For LME rapid turnover of work force and purely instrumental orientation in the relations between employer and employees are characteristic. Therefore, firms in LME avoid investing into the professional training of their workers, while this is the case in CME economies, where the public education system, focused on the cultivation of general competences, is supplemented by the professional training run by firms or their associations, and focused on the acquisition of special skills.

While contemporary U.S. capitalism is the most unambiguous case of LME, one can recognize characteristic features of CME in the institutional organization of German, Japan, and Scandinavian capitalism. While LME provides best institutional environment for radical innovation, countries featuring CME institutions are best performers during the phase when potential for radical innovation in the framework of new technological paradigm becomes exhausted and competitive success becomes conditional on the capabilities of incremental innovation. Unlike the mainstream neoliberal views on the consequences of globalization, varieties of capitalism approach predicts not one-, but two-pole convergence, with some of the really existing national capitalisms moving toward purer LME, and another part having a prospect of moving towards CME.
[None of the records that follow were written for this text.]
/-- `MD5.INIT`, one `MD5.BLOCK` per block of the padded message packed by the host, `MD5.OUT` leave the same
state as `MD5.DIGEST` (43_md5.md R142). -/
def Obligations.Md5BlockPathEqualsDigest : Prop :=
  ∀ (s : State) (src len dst widx : Operand) (msg : List Octet), Inv s →
    src.toNat + len.toNat ≤ s.params.bmemBytes → dst.toNat + 16 ≤ s.params.bmemBytes →
    msg.length = len.toNat → (∀ j : Nat, j < len.toNat → msg[j]? = some (s.bmem.read (src.toNat + j))) →
    widx.toNat + 16 * ((len.toNat + 8) / 64 + 1) ≤ s.params.wmemWords →
    (∀ n : Nat, n < 16 * ((len.toNat + 8) / 64 + 1) →
      (stringToWords .w32 .little (md5Pad msg))[n]? = some (s.wmem.read (widx.toNat + n))) →
    ∃ t d : State,
      execAll
        (.md5Init ::
          ((List.range ((len.toNat + 8) / 64 + 1)).map fun k =>
            .md5Block (BitVec.ofNat 64 (widx.toNat + 16 * k))) ++
          [.md5Out dst]) s = .next t ∧
      exec (.md5Digest src len dst) s = .next d ∧ SameCore t d

/-! ### SHA-1 -/

/-- `Sha1Schedule(M)` (44_sha1.md R163). -/
def Obligations.Sha1ScheduleExtendsTheBlock : Prop :=
  ∀ block : List Word, block.length = 16 →
    (sha1Schedule block).length = 80 ∧
    (∀ t : Nat, t < 16 → (sha1Schedule block)[t]? = block[t]?) ∧
    ∀ t : Nat, 16 ≤ t → t < 80 →
      wordAt (sha1Schedule block) t =
        rotl32 (wordAt (sha1Schedule block) (t - 3) ^^^ wordAt (sha1Schedule block) (t - 8) ^^^
          wordAt (sha1Schedule block) (t - 14) ^^^ wordAt (sha1Schedule block) (t - 16)) 1

/-- The compression function: 80 steps with the constants of R161, the functions of R162 and the formula of
R164, then the word-wise addition of R165 (44_sha1.md). -/
def Obligations.Sha1CompressIsEightySteps : Prop :=
  ∀ (acc : Sha1Acc) (block : List Word), ∃ x : Nat → Sha1Acc,
    x 0 = acc ∧
    (∀ t : Nat, t < 80 →
      x (t + 1) =
        { a := rotl32 (x t).a 5 +
            (if t < 20 then ((x t).b &&& (x t).c) ||| (~~~(x t).b &&& (x t).d)
             else if 40 ≤ t ∧ t < 60 then
               ((x t).b &&& (x t).c) ||| ((x t).b &&& (x t).d) ||| ((x t).c &&& (x t).d)
             else (x t).b ^^^ (x t).c ^^^ (x t).d) +
            (x t).e + wordAt (sha1Schedule block) t +
            (if t < 20 then 0x5A827999#32 else if t < 40 then 0x6ED9EBA1#32
             else if t < 60 then 0x8F1BBCDC#32 else 0xCA62C1D6#32)
          b := (x t).a
          c := rotl32 (x t).b 30
          d := (x t).c
          e := (x t).d }) ∧
    sha1Compress acc block =
      { a := acc.a + (x 80).a, b := acc.b + (x 80).b, c := acc.c + (x 80).c, d := acc.d + (x 80).d,
        e := acc.e + (x 80).e }
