-- ==== Sys2Proof/Laws/Decode.lean ====
section
/-! SUPPORT. The opcode map is unambiguous: no command word selects two rows (spec/30_encoding.md R63, R64). -/

namespace Sys2Proof

/-- Some bit both rows look at differs, so no word selects both. -/
theorem opcodeRows_disjoint :
    opcodeRows.Pairwise fun r q => r.pattern &&& (r.mask &&& q.mask) ≠ q.pattern &&& (r.mask &&& q.mask) := by
  simp only [opcodeRows, opcodeRowsUi64, opcodeRowsCodec, opcodeRowsMd5, opcodeRowsSha1, opcodeRowsBuffer,
    List.cons_append, List.nil_append]
  repeat' apply List.Pairwise.cons
  all_goals simp

/-- A row's pattern has no bit outside its mask. -/
theorem opcodeRows_pattern_masked : ∀ r ∈ opcodeRows, r.pattern &&& r.mask = r.pattern := by
  simp [opcodeRows, opcodeRowsUi64, opcodeRowsCodec, opcodeRowsMd5, opcodeRowsSha1, opcodeRowsBuffer]

/-- The map has the 18 rows of the table. -/
theorem opcodeRows_length : opcodeRows.length = 18 := rfl

/-- What the decoder answers is built by a row that selects the word. -/
theorem decode_ok_iff (p : Packet) (i : Instr) :
    decode p = .ok i ↔ ∃ r, opcodeRows.find? (fun r => r.selects p.cmd) = some r ∧ i = r.build p := by
  unfold decode
  split
  · rename_i r hr
    simp [hr, eq_comm]
  · rename_i hn
    simp [hn]

/-- Two rows that select one word are one row. -/
theorem selects_unique (l : List OpcodeRow)
    (hl : l.Pairwise fun r q => r.pattern &&& (r.mask &&& q.mask) ≠ q.pattern &&& (r.mask &&& q.mask))
    (c : BitVec 32) (r : OpcodeRow) (hr : r ∈ l) (hs : r.selects c = true) :
    l.find? (fun r => r.selects c) = some r := by
  induction l with
  | nil => simp at hr
  | cons q l ih =>
    simp only [List.pairwise_cons] at hl
    rw [List.find?_cons]
    rcases List.mem_cons.mp hr with rfl | hr
    · simp [hs]
    · cases hq : q.selects c with
      | false => exact ih hl.2 hr
      | true =>
        exfalso
        simp only [OpcodeRow.selects, beq_iff_eq] at hs hq
        apply hl.1 r hr
        rw [← hs, ← hq]
        apply BitVec.eq_of_getLsbD_eq
        intro i _
        simp only [BitVec.getLsbD_and]
        cases c.getLsbD i <;> cases q.mask.getLsbD i <;> cases r.mask.getLsbD i <;> rfl

/-- A packet whose word a row selects decodes to what the row builds. -/
theorem decode_of_selects (p : Packet) (r : OpcodeRow) (hr : r ∈ opcodeRows) (hs : r.selects p.cmd = true) :
    decode p = .ok (r.build p) := by
  simp only [decode, selects_unique opcodeRows opcodeRows_disjoint p.cmd r hr hs]

/-- A packet decodes exactly when some row selects its word. -/
theorem decode_ok_iff_selects (p : Packet) (i : Instr) :
    decode p = .ok i ↔ ∃ r ∈ opcodeRows, r.selects p.cmd = true ∧ i = r.build p := by
  constructor
  · intro h
    obtain ⟨r, hr, hi⟩ := (decode_ok_iff p i).mp h
    exact ⟨r, List.mem_of_find?_eq_some hr, by simpa using List.find?_some hr, hi⟩
  · rintro ⟨r, hr, hs, rfl⟩
    exact decode_of_selects p r hr hs

end Sys2Proof
end

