/-- `U[rd]` after one rotate by a single digit. -/
def rorDigit (params : Params) (x : Ui64) : Ui64 := (ui64Ror params x 8).1

/-- `n` rotates by one digit bring each digit where one rotate by `n` digits does. -/
theorem digit_iterate_rorDigit (params : Params) (x : Ui64) (n : Nat) {i : Nat} (hi : i < 8) :
    digit ((rorDigit params)^[n] x) i = rotatedDigit params.rorFill x n i := by
  induction n generalizing i with
  | zero => cases hfill : params.rorFill <;> simp [rotatedDigit, Nat.mod_eq_of_lt hi, Nat.le_of_lt_succ hi]
  | succ n ih =>
    rw [Function.iterate_succ_apply', rorDigit, digit_ui64Ror params _ 8 hi]
    cases hfill : params.rorFill with
    | rotate =>
      have hplace : ((i + 8 / 8) % 8 + n) % 8 = (i + (n + 1)) % 8 := by omega
      rw [rotatedDigit, ih (Nat.mod_lt _ (by decide)), hfill, rotatedDigit, hplace, rotatedDigit]
    | zero =>
      rw [rotatedDigit, rotatedDigit]
      by_cases hlast : i + 1 ≤ 7
      · rw [if_pos hlast, ih (by omega), hfill, rotatedDigit, Nat.add_right_comm, Nat.add_assoc]
      · rw [if_neg hlast, if_neg (by omega)]

/-- The digit that leaves is the lowest, under either order. -/
theorem rotatedOut_one (order : RorOrder) (x : Ui64) : rotatedOut order x 1 = digit x 0 := by
  cases order <;> simp [rotatedOut]

theorem exec_u64Ror_8 (rd : Reg) (s : State) :
    exec (.u64Ror rd 8) s =
      .next { s with u := s.u.set rd (rorDigit s.params s.u[rd]),
                     response := some ⟨.ok, BitVec.ofNat 64 (digit s.u[rd] 0)⟩ } := by
  rw [exec_u64Ror, if_pos (by decide), if_pos (by decide), ← rotatedOut_one s.params.rorOrder]
  rfl

/-- `n + 1` rotates by one digit: the response is the digit the last one turned out. -/
theorem execAll_replicate_u64Ror_8 (rd : Reg) (n : Nat) (s : State) :
    execAll (List.replicate (n + 1) (.u64Ror rd 8)) s =
      .next { s with u := s.u.set rd ((rorDigit s.params)^[n + 1] s.u[rd]),
                     response := some ⟨.ok, BitVec.ofNat 64 (digit ((rorDigit s.params)^[n] s.u[rd]) 0)⟩ } := by
  induction n generalizing s with
  | zero => exact (execAll_singleton _ s).trans (exec_u64Ror_8 rd s)
  | succ n ih =>
    rw [List.replicate_succ, execAll_cons (exec_u64Ror_8 rd s), ih]
    simp [Function.iterate_succ_apply]

/-- Settles O27: the rotates of a register are those of its digits, `digit_iterate_rorDigit`. -/
theorem eightRotationsReturnTheDigits : Obligations.EightRotationsReturnTheDigits := by
  intro rd s k hk
  have hout : digit ((rorDigit s.params)^[k] s.u[rd]) 0 = digit s.u[rd] k := by
    rw [digit_iterate_rorDigit _ _ _ (by decide)]
    cases s.params.rorFill <;> simp [rotatedDigit, Nat.mod_eq_of_lt hk, Nat.le_of_lt_succ hk]
  refine ⟨_, execAll_replicate_u64Ror_8 rd k s, by rw [hout], ?_, ?_⟩
  · rintro rfl hfill
    have hback : (rorDigit s.params)^[8] s.u[rd] = s.u[rd] := ui64_ext _ _ fun i hi => by
      rw [digit_iterate_rorDigit _ _ _ hi, hfill, rotatedDigit, Nat.add_mod_right, Nat.mod_eq_of_lt hi]
    simp only [hback]
    simp
  · rintro rfl hfill
    have hzero : val ((rorDigit s.params)^[8] s.u[rd]) = val s.u[rd] / 256 ^ 8 := val_of_shifted le_rfl fun i hi => by
      rw [digit_iterate_rorDigit _ _ _ hi, hfill, rotatedDigit]
    have hset : (s.u.set rd ((rorDigit s.params)^[8] s.u[rd]))[rd] = (rorDigit s.params)^[8] s.u[rd] :=
      Vector.getElem_set_self _
    exact (congrArg val hset).trans (hzero.trans (Nat.div_eq_of_lt (val_lt _)))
For post-communist countries, some researchers maintain that differences between postcommunist capitalism(s) on the one side and rational entrepreneurial capitalism(s) in advanced countries on another are still deeper than similarities between them. Others argue that in the diversity of post-communist capitalism one can detect the same lines of differentiation that were disclosed between the cases of mature or advanced rational entrepreneurial capitalism by P. A. Hall, D. Soskice and other historical institutionalists. This second line of thinking about post-communist capitalism is represented by the work of David Lane, Mark Knell, Martin Srholec, Clemens Buchen, Vlad Mychnenko (6), Magnus Feldmann (4).

First approach is developed most consistently by neoclassical sociology - a group of researchers led by Ivan Szelenyi (3), and also by Bela Greskovits, Dorothee Bohle (2).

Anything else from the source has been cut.